Мог бы раньше подумать. Ну, да все равно, это послужит вам намеком на
разъяснение наших тайн. Не хотите ли виски?
– Нет,
спасибо, я не пью.
– Хотел
бы я быть на вашем месте! Но бесполезно жалеть о невозможном. Это проклятое
виски и привело меня сюда. Оно и одна туманная ночь. И я счел еще за счастье,
когда Моро предложил взять меня с собой. Странное дело…
– Монтгомери, –
прервал я его, как только закрылась наружная дверь, – отчего у вашего слуги
остроконечные уши?
– Черт
побери! – выругался он с набитым ртом и с минуту изумленно смотрел на
меня. – Остроконечные уши?
– Да,
остроконечные, – повторил я возможно спокойнее, но со стесненным
дыханием, – и поросшие шерстью.
Он
преспокойно принялся смешивать виски с водой.
– Мне
всегда казалось, что уши его не видны из-под волос.
– Я
увидел их, когда он нагнулся, чтобы поставить на стол кофе. И глаза у него
светятся в темноте.
Монтгомери
уже пришел в себя от неожиданности.
– Я
и сам замечал, – спокойно сказал он, слегка шепелявя, – что у него с
ушами действительно что-то неладно, у него такая странная манера тщательно
прикрывать их волосами. Как же они выглядели?
Я был
уверен, что он просто притворяется, но не мог уличить его во лжи.
– Они
остроконечные, – повторил я, – маленькие и покрытые шерстью,
несомненно, покрытые шерстью. Да и весь он самое странное существо, какое я
когда-либо видел.
Резкий,
хриплый, звериный крик, полный страдания, донесся до нас из-за ограды. По его
ярости и силе можно было догадаться, что это кричит пума. Я заметил, как
Монтгомери вздрогнул.
– Да? –
сказал он вопросительно.
– Откуда
вы его взяли?
– Он
из… Сан-Франциско.
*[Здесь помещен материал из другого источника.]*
-- ==== Sys2Proof/Config.lean ====
section
/-! DEFINITION. The implementation parameters of 00_scope section 4 (R10 to R15). Every one is OPEN in the spec, "the
model takes it as an argument": they ride in `State`, no step writes them, and a claim over all states is a claim
over all their values (log 1). -/

namespace Sys2Proof.Config

/-- Whether the two contexts of a channel share a clock domain (R14). No rule reads it. -/
inductive Clocking where
  | sync
  | async
deriving DecidableEq, Repr

/-- CAP_RX(c) and CAP_TX(c) of one line, in bytes (R11). -/
structure Caps where
  rx : Nat
  tx : Nat
deriving DecidableEq, Repr

/-- The parameters that are not per line. `rxErrMask` (R15) is the UART's: which receive-status bits mark a byte
malformed, as a number of no stated width; the block sees only the ERR bit, so no step reads it. -/
structure Build where
  autoDrain   : Bool
  uartRxDepth : Nat
  clocking    : Clocking
  rxErrMask   : Nat
deriving DecidableEq, Repr

/-- All parameters of a build: NUM_LINES is the number of entries of `lines` (R10). -/
structure Params where
  lines : List Caps
  build : Build
deriving DecidableEq, Repr

/-- NUM_LINES (R10). -/
def Params.numLines (p : Params) : Nat := p.lines.length

/-- The capacities the spec admits: 1..65535 each (R11). -/
abbrev Caps.Admitted (k : Caps) : Prop := (1 ≤ k.rx ∧ k.rx ≤ 65535) ∧ (1 ≤ k.tx ∧ k.tx ≤ 65535)

/-- The builds the spec admits: 1 to 16 lines (R10), capacities of R11, a UART that holds at least one byte (R13). -/
abbrev Params.Admitted (p : Params) : Prop :=
  (1 ≤ p.lines.length ∧ p.lines.length ≤ 16) ∧ (∀ k ∈ p.lines, k.Admitted) ∧ 1 ≤ p.build.uartRxDepth

/-- The build `State.reset` is of: the values spec/95_test_vectors.md uses "unless a vector says otherwise", AUTO_DRAIN
at its default (R12). DESIGN CHOICE (log 2), unsafe for a claim that rests on `State.reset` alone. -/
def defaultParams : Params where
  lines := [⟨4, 4⟩, ⟨4, 4⟩]
  build := { autoDrain := false, uartRxDepth := 4, clocking := .async, rxErrMask := 0 }

end Sys2Proof.Config
end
Действительно, он безобразен. Какой-то полупомешанный. Не
могу хорошенько припомнить, откуда он. Но я привык к нему. Мы оба привыкли друг
к другу. Чем же он так поразил вас?
– Он
весь как бы противоестественный, – сказал я. – В нем есть что-то
особенное… Не примите меня за сумасшедшего, но близость его возбуждает во мне
дрожь омерзения, как прикосновение чего-то нечистого. В нем, право, есть что-то
дьявольское.
Слушая
меня, Монтгомери перестал есть.
– Ерунда, –
сказал он. – Я этого не замечал.
Он снова
принялся за еду.
– Мне
это и в голову не приходило, – проговорил он, прожевывая кусок. –
По-видимому, матросы на шхуне чувствовали то же самое… И травили же они
беднягу!.. Вы сами видели, как капитан…
Снова
раздался крик пумы, на этот раз еще более страдальческий. Монтгомери выругался.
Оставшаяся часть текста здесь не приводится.